Repeat exactly the lines of the entries below from the one with "c b).agrees .free (by decide)).symm" through the one with "c).agrees .kvx (by decide)).symm", both ends included, and nothing else.
• • •
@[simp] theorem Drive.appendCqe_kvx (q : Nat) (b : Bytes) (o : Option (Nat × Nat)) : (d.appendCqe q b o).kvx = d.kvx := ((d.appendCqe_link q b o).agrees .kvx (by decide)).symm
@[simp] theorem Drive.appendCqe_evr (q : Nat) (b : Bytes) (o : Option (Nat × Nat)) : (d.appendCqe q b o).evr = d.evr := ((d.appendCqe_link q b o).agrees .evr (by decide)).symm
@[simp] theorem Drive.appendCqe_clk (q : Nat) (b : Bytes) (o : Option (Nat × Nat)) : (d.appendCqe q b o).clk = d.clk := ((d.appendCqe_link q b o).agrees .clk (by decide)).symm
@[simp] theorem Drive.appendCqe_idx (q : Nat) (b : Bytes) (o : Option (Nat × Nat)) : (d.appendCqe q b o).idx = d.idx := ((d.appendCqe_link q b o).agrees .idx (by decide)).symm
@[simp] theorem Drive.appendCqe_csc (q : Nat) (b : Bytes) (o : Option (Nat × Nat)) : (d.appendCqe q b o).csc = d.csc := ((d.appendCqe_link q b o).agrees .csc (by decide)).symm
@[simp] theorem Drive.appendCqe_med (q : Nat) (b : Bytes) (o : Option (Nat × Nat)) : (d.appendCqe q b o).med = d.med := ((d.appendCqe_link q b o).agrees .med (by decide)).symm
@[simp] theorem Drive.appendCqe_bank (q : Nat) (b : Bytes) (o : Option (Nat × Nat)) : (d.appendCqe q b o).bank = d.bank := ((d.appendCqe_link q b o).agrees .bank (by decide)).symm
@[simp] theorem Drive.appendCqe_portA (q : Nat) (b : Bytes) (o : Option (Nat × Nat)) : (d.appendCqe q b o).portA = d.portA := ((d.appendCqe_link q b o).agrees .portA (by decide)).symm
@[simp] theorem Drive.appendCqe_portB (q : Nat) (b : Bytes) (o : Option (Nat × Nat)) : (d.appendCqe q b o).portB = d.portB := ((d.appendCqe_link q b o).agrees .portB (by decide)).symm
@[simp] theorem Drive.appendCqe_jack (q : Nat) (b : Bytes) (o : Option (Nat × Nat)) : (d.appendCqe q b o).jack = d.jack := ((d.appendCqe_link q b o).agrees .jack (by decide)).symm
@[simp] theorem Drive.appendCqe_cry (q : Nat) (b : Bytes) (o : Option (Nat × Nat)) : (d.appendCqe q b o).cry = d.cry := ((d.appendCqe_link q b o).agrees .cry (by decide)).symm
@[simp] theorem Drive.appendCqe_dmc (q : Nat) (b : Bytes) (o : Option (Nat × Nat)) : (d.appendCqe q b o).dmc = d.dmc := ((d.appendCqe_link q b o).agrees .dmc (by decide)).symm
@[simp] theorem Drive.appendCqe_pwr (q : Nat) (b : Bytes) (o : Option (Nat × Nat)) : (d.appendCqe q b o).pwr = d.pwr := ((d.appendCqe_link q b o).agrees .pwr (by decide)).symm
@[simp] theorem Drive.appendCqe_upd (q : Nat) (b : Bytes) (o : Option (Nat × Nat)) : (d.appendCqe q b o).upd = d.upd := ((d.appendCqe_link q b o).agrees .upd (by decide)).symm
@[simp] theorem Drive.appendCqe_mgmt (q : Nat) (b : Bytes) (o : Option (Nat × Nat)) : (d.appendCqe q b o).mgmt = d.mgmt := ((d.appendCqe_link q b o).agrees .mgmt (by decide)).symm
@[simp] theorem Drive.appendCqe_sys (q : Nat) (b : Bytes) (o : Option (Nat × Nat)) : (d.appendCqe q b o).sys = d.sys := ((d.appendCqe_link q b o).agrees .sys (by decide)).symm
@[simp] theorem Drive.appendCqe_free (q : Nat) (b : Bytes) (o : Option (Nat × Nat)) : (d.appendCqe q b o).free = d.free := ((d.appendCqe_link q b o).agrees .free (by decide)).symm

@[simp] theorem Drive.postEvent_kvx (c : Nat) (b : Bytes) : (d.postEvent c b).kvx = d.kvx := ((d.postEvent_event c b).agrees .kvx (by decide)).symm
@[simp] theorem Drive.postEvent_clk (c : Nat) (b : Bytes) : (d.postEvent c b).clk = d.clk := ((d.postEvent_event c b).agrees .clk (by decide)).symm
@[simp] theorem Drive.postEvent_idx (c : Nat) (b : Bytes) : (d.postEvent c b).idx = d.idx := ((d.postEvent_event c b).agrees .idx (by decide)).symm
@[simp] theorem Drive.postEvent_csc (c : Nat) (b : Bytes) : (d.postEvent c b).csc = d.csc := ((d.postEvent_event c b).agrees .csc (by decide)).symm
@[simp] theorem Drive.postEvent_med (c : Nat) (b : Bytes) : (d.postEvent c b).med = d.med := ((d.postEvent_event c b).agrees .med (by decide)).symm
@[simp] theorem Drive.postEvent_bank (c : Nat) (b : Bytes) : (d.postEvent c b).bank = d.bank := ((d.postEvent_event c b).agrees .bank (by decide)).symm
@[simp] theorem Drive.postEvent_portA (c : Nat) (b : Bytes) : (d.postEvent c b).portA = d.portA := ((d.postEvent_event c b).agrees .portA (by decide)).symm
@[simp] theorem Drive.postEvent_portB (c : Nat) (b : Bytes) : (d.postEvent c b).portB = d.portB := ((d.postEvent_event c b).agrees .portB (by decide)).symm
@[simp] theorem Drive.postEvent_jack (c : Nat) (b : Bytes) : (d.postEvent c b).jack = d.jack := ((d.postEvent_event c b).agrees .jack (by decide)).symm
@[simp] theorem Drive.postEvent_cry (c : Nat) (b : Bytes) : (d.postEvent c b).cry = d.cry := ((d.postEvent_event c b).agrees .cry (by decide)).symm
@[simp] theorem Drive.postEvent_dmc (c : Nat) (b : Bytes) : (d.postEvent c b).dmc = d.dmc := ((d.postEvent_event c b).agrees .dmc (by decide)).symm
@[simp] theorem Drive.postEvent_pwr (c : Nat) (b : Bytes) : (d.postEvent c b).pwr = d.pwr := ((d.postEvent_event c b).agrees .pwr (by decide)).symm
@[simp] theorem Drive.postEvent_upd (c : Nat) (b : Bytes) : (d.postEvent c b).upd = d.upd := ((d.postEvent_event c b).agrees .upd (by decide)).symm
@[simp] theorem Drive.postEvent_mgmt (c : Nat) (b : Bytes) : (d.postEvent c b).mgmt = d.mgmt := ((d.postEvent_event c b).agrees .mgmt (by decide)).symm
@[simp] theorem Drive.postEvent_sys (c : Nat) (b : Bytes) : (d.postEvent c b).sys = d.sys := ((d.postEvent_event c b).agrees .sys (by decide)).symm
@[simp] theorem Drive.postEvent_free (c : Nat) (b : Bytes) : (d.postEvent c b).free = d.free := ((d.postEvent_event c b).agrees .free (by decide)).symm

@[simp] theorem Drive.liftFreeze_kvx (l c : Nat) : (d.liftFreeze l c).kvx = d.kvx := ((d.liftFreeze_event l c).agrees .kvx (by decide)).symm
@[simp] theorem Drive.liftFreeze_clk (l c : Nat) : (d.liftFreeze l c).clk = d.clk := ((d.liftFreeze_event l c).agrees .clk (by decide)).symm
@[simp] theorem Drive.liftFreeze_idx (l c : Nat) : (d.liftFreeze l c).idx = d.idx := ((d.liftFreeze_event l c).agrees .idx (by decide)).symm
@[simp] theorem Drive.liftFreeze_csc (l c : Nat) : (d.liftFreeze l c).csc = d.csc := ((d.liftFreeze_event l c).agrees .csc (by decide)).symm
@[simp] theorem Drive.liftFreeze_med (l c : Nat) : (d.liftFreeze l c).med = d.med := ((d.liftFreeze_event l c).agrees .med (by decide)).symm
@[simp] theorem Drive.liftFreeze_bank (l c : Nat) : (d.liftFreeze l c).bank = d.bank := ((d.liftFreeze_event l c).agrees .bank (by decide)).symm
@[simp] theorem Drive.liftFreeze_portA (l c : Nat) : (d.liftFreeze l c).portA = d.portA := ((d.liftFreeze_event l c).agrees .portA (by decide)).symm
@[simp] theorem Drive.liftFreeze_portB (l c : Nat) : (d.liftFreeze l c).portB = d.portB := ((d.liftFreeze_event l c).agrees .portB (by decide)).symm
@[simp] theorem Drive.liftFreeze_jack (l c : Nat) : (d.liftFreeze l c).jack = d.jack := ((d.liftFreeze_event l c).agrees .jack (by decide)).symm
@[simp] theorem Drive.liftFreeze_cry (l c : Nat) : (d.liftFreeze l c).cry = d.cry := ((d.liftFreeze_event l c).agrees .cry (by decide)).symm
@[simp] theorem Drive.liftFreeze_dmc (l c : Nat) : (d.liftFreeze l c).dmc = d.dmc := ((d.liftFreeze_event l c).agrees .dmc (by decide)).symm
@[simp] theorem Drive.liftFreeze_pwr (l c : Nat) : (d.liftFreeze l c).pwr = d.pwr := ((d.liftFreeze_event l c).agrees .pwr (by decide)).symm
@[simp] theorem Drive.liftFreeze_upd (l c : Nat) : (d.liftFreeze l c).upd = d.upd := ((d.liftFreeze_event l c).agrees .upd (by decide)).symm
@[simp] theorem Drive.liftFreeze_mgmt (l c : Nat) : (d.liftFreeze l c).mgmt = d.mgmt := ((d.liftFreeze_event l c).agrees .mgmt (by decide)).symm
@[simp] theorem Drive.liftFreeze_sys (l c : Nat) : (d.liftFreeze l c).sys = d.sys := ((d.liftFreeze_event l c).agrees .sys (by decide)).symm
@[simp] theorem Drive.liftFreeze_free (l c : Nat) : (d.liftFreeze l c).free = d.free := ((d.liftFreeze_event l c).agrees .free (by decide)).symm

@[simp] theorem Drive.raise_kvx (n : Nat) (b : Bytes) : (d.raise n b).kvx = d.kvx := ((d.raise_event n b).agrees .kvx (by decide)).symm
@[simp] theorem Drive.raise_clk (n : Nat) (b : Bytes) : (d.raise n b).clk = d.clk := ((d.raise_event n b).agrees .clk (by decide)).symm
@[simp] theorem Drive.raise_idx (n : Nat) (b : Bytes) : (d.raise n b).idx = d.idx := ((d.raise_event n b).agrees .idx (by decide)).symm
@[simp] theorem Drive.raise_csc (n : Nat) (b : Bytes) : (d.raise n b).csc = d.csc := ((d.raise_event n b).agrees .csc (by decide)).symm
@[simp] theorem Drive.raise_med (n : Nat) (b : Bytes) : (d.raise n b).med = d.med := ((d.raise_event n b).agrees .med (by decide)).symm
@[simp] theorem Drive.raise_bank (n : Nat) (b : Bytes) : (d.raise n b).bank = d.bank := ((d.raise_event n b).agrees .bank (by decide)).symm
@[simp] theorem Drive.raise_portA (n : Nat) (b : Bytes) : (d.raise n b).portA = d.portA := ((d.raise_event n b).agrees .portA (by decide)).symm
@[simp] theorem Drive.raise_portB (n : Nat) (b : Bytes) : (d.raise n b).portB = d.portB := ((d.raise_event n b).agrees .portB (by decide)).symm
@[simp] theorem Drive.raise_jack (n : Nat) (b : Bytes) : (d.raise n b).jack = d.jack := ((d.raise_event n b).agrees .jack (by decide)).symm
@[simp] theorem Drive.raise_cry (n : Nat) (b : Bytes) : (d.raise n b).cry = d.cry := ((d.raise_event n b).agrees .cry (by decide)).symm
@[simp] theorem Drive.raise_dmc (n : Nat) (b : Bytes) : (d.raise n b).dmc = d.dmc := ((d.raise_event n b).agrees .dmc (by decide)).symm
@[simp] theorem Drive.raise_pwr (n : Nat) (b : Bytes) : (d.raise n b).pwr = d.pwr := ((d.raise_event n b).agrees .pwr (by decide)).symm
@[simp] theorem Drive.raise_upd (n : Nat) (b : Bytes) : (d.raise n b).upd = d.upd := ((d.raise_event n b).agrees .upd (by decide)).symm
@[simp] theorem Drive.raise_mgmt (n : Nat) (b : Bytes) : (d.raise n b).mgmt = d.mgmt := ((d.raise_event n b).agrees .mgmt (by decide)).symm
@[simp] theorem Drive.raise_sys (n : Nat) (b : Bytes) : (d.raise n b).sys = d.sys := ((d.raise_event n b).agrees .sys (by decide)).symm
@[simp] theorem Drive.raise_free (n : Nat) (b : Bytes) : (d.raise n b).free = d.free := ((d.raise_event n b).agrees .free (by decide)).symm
• • •
Reply to the exercise —
@[simp] theorem Drive.postEvent_free (c : Nat) (b : Bytes) : (d.postEvent c b).free = d.free := ((d.postEvent_event c b).agrees .free (by decide)).symm

@[simp] theorem Drive.liftFreeze_kvx (l c : Nat) : (d.liftFreeze l c).kvx = d.kvx := ((d.liftFreeze_event l c).agrees .kvx (by decide)).symm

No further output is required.